[Work request]: Reproduce the listing below verbatim.

┄┄┄┄┄┄┄┄┄┄┄┄┄┄┄┄┄┄┄┄

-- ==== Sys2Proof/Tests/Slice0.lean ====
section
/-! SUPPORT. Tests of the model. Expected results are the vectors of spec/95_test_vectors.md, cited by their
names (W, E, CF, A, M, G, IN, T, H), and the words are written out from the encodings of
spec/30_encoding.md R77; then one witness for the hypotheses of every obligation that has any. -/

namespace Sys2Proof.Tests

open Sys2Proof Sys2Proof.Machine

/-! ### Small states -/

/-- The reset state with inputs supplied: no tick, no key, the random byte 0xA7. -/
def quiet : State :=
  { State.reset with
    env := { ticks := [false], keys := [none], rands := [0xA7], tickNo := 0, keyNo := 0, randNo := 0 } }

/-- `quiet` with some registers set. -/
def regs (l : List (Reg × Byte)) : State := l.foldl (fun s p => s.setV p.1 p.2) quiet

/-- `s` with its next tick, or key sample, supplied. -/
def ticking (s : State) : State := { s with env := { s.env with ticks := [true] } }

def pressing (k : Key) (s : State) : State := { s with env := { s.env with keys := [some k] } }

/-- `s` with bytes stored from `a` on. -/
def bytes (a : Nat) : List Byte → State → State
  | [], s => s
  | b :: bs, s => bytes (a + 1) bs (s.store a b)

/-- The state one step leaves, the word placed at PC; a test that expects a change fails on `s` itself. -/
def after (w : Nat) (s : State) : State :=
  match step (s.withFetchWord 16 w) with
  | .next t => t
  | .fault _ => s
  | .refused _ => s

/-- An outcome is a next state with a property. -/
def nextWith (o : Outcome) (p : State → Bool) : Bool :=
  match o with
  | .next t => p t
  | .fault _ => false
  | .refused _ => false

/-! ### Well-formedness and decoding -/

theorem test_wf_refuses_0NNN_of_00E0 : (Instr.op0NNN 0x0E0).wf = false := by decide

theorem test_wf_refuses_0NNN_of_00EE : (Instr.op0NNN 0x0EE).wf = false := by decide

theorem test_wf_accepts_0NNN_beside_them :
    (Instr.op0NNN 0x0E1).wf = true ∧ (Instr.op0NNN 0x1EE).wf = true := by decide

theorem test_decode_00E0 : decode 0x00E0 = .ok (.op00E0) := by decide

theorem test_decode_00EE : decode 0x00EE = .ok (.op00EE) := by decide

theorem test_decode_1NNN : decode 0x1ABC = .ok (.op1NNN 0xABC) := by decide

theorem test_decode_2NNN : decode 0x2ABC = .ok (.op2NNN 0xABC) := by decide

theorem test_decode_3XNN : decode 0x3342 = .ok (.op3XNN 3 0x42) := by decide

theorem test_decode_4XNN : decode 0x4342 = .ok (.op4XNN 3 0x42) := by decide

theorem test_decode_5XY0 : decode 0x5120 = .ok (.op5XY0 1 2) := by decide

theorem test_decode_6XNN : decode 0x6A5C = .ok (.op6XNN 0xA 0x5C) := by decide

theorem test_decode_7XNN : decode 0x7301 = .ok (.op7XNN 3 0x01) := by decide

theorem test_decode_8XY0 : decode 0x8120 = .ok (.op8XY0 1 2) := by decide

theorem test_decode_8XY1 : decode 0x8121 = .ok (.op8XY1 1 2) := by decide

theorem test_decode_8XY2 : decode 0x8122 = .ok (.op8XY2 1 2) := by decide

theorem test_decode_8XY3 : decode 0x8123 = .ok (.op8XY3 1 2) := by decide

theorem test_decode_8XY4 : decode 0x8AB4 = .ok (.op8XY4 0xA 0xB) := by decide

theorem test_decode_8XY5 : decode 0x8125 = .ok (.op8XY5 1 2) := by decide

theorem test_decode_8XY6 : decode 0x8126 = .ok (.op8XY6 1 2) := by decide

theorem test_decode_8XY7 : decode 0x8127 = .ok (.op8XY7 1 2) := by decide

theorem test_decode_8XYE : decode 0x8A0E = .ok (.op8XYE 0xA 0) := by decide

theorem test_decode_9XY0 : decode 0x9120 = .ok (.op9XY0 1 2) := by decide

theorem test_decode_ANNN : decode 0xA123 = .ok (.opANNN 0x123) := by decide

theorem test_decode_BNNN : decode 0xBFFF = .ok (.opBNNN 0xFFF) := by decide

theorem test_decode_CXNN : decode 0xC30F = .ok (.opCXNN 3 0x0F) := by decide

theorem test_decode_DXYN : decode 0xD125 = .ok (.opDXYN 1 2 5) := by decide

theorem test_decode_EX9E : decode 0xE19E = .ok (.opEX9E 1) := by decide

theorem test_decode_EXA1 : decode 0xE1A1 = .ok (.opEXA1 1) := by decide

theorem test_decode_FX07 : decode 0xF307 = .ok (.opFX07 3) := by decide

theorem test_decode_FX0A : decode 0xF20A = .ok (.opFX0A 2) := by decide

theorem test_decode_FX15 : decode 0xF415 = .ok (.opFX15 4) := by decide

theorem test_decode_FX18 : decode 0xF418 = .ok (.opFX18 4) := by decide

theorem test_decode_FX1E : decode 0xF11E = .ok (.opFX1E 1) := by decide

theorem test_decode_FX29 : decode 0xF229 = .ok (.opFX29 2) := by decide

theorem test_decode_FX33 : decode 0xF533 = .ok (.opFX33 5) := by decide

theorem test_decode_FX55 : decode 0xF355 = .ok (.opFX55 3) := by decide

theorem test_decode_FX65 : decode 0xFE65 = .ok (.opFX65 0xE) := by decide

┄┄┄┄┄┄┄┄┄┄┄┄┄┄┄┄┄┄┄┄

[Your response]:
-- ==== Sys2Proof/Tests/Slice0.lean ====
section
/-! SUPPORT. Tests of the model. Expected results are the vectors of spec/95_test_vectors.md, cited by their
names (W, E, CF, A, M, G, IN, T, H), and the words are written out from the encodings of
spec/30_encoding.md R77; then one witness for the hypotheses of every obligation that has any. -/

namespace Sys2Proof.Tests

open Sys2Proof Sys2Proof.Machine

/-! ### Small states -/

/-- The reset state with inputs supplied: no tick, no key, the random byte 0xA7. -/
def quiet : State :=
  { State.reset with
    env := { ticks := [false], keys := [none], rands := [0xA7], tickNo := 0, keyNo := 0, randNo := 0 } }

/-- `quiet` with some registers set. -/
def regs (l : List (Reg × Byte)) : State := l.foldl (fun s p => s.setV p.1 p.2) quiet

/-- `s` with its next tick, or key sample, supplied. -/
def ticking (s : State) : State := { s with env := { s.env with ticks := [true] } }

def pressing (k : Key) (s : State) : State := { s with env := { s.env with keys := [some k] } }

/-- `s` with bytes stored from `a` on. -/
def bytes (a : Nat) : List Byte → State → State
  | [], s => s
  | b :: bs, s => bytes (a + 1) bs (s.store a b)

/-- The state one step leaves, the word placed at PC; a test that expects a change fails on `s` itself. -/
def after (w : Nat) (s : State) : State :=
  match step (s.withFetchWord 16 w) with
  | .next t => t
  | .fault _ => s
  | .refused _ => s

/-- An outcome is a next state with a property. -/
def nextWith (o : Outcome) (p : State → Bool) : Bool :=
  match o with
  | .next t => p t
  | .fault _ => false
  | .refused _ => false

/-! ### Well-formedness and decoding -/

theorem test_wf_refuses_0NNN_of_00E0 : (Instr.op0NNN 0x0E0).wf = false := by decide

theorem test_wf_refuses_0NNN_of_00EE : (Instr.op0NNN 0x0EE).wf = false := by decide

theorem test_wf_accepts_0NNN_beside_them :
    (Instr.op0NNN 0x0E1).wf = true ∧ (Instr.op0NNN 0x1EE).wf = true := by decide

theorem test_decode_00E0 : decode 0x00E0 = .ok (.op00E0) := by decide

theorem test_decode_00EE : decode 0x00EE = .ok (.op00EE) := by decide

theorem test_decode_1NNN : decode 0x1ABC = .ok (.op1NNN 0xABC) := by decide

theorem test_decode_2NNN : decode 0x2ABC = .ok (.op2NNN 0xABC) := by decide

theorem test_decode_3XNN : decode 0x3342 = .ok (.op3XNN 3 0x42) := by decide

theorem test_decode_4XNN : decode 0x4342 = .ok (.op4XNN 3 0x42) := by decide

theorem test_decode_5XY0 : decode 0x5120 = .ok (.op5XY0 1 2) := by decide

theorem test_decode_6XNN : decode 0x6A5C = .ok (.op6XNN 0xA 0x5C) := by decide

theorem test_decode_7XNN : decode 0x7301 = .ok (.op7XNN 3 0x01) := by decide

theorem test_decode_8XY0 : decode 0x8120 = .ok (.op8XY0 1 2) := by decide

theorem test_decode_8XY1 : decode 0x8121 = .ok (.op8XY1 1 2) := by decide

theorem test_decode_8XY2 : decode 0x8122 = .ok (.op8XY2 1 2) := by decide

theorem test_decode_8XY3 : decode 0x8123 = .ok (.op8XY3 1 2) := by decide

theorem test_decode_8XY4 : decode 0x8AB4 = .ok (.op8XY4 0xA 0xB) := by decide

theorem test_decode_8XY5 : decode 0x8125 = .ok (.op8XY5 1 2) := by decide

theorem test_decode_8XY6 : decode 0x8126 = .ok (.op8XY6 1 2) := by decide

theorem test_decode_8XY7 : decode 0x8127 = .ok (.op8XY7 1 2) := by decide

theorem test_decode_8XYE : decode 0x8A0E = .ok (.op8XYE 0xA 0) := by decide

theorem test_decode_9XY0 : decode 0x9120 = .ok (.op9XY0 1 2) := by decide

theorem test_decode_ANNN : decode 0xA123 = .ok (.opANNN 0x123) := by decide

theorem test_decode_BNNN : decode 0xBFFF = .ok (.opBNNN 0xFFF) := by decide

theorem test_decode_CXNN : decode 0xC30F = .ok (.opCXNN 3 0x0F) := by decide

theorem test_decode_DXYN : decode 0xD125 = .ok (.opDXYN 1 2 5) := by decide

theorem test_decode_EX9E : decode 0xE19E = .ok (.opEX9E 1) := by decide

theorem test_decode_EXA1 : decode 0xE1A1 = .ok (.opEXA1 1) := by decide

theorem test_decode_FX07 : decode 0xF307 = .ok (.opFX07 3) := by decide

theorem test_decode_FX0A : decode 0xF20A = .ok (.opFX0A 2) := by decide

theorem test_decode_FX15 : decode 0xF415 = .ok (.opFX15 4) := by decide

theorem test_decode_FX18 : decode 0xF418 = .ok (.opFX18 4) := by decide

theorem test_decode_FX1E : decode 0xF11E = .ok (.opFX1E 1) := by decide

theorem test_decode_FX29 : decode 0xF229 = .ok (.opFX29 2) := by decide

theorem test_decode_FX33 : decode 0xF533 = .ok (.opFX33 5) := by decide

theorem test_decode_FX55 : decode 0xF355 = .ok (.opFX55 3) := by decide

theorem test_decode_FX65 : decode 0xFE65 = .ok (.opFX65 0xE) := by decide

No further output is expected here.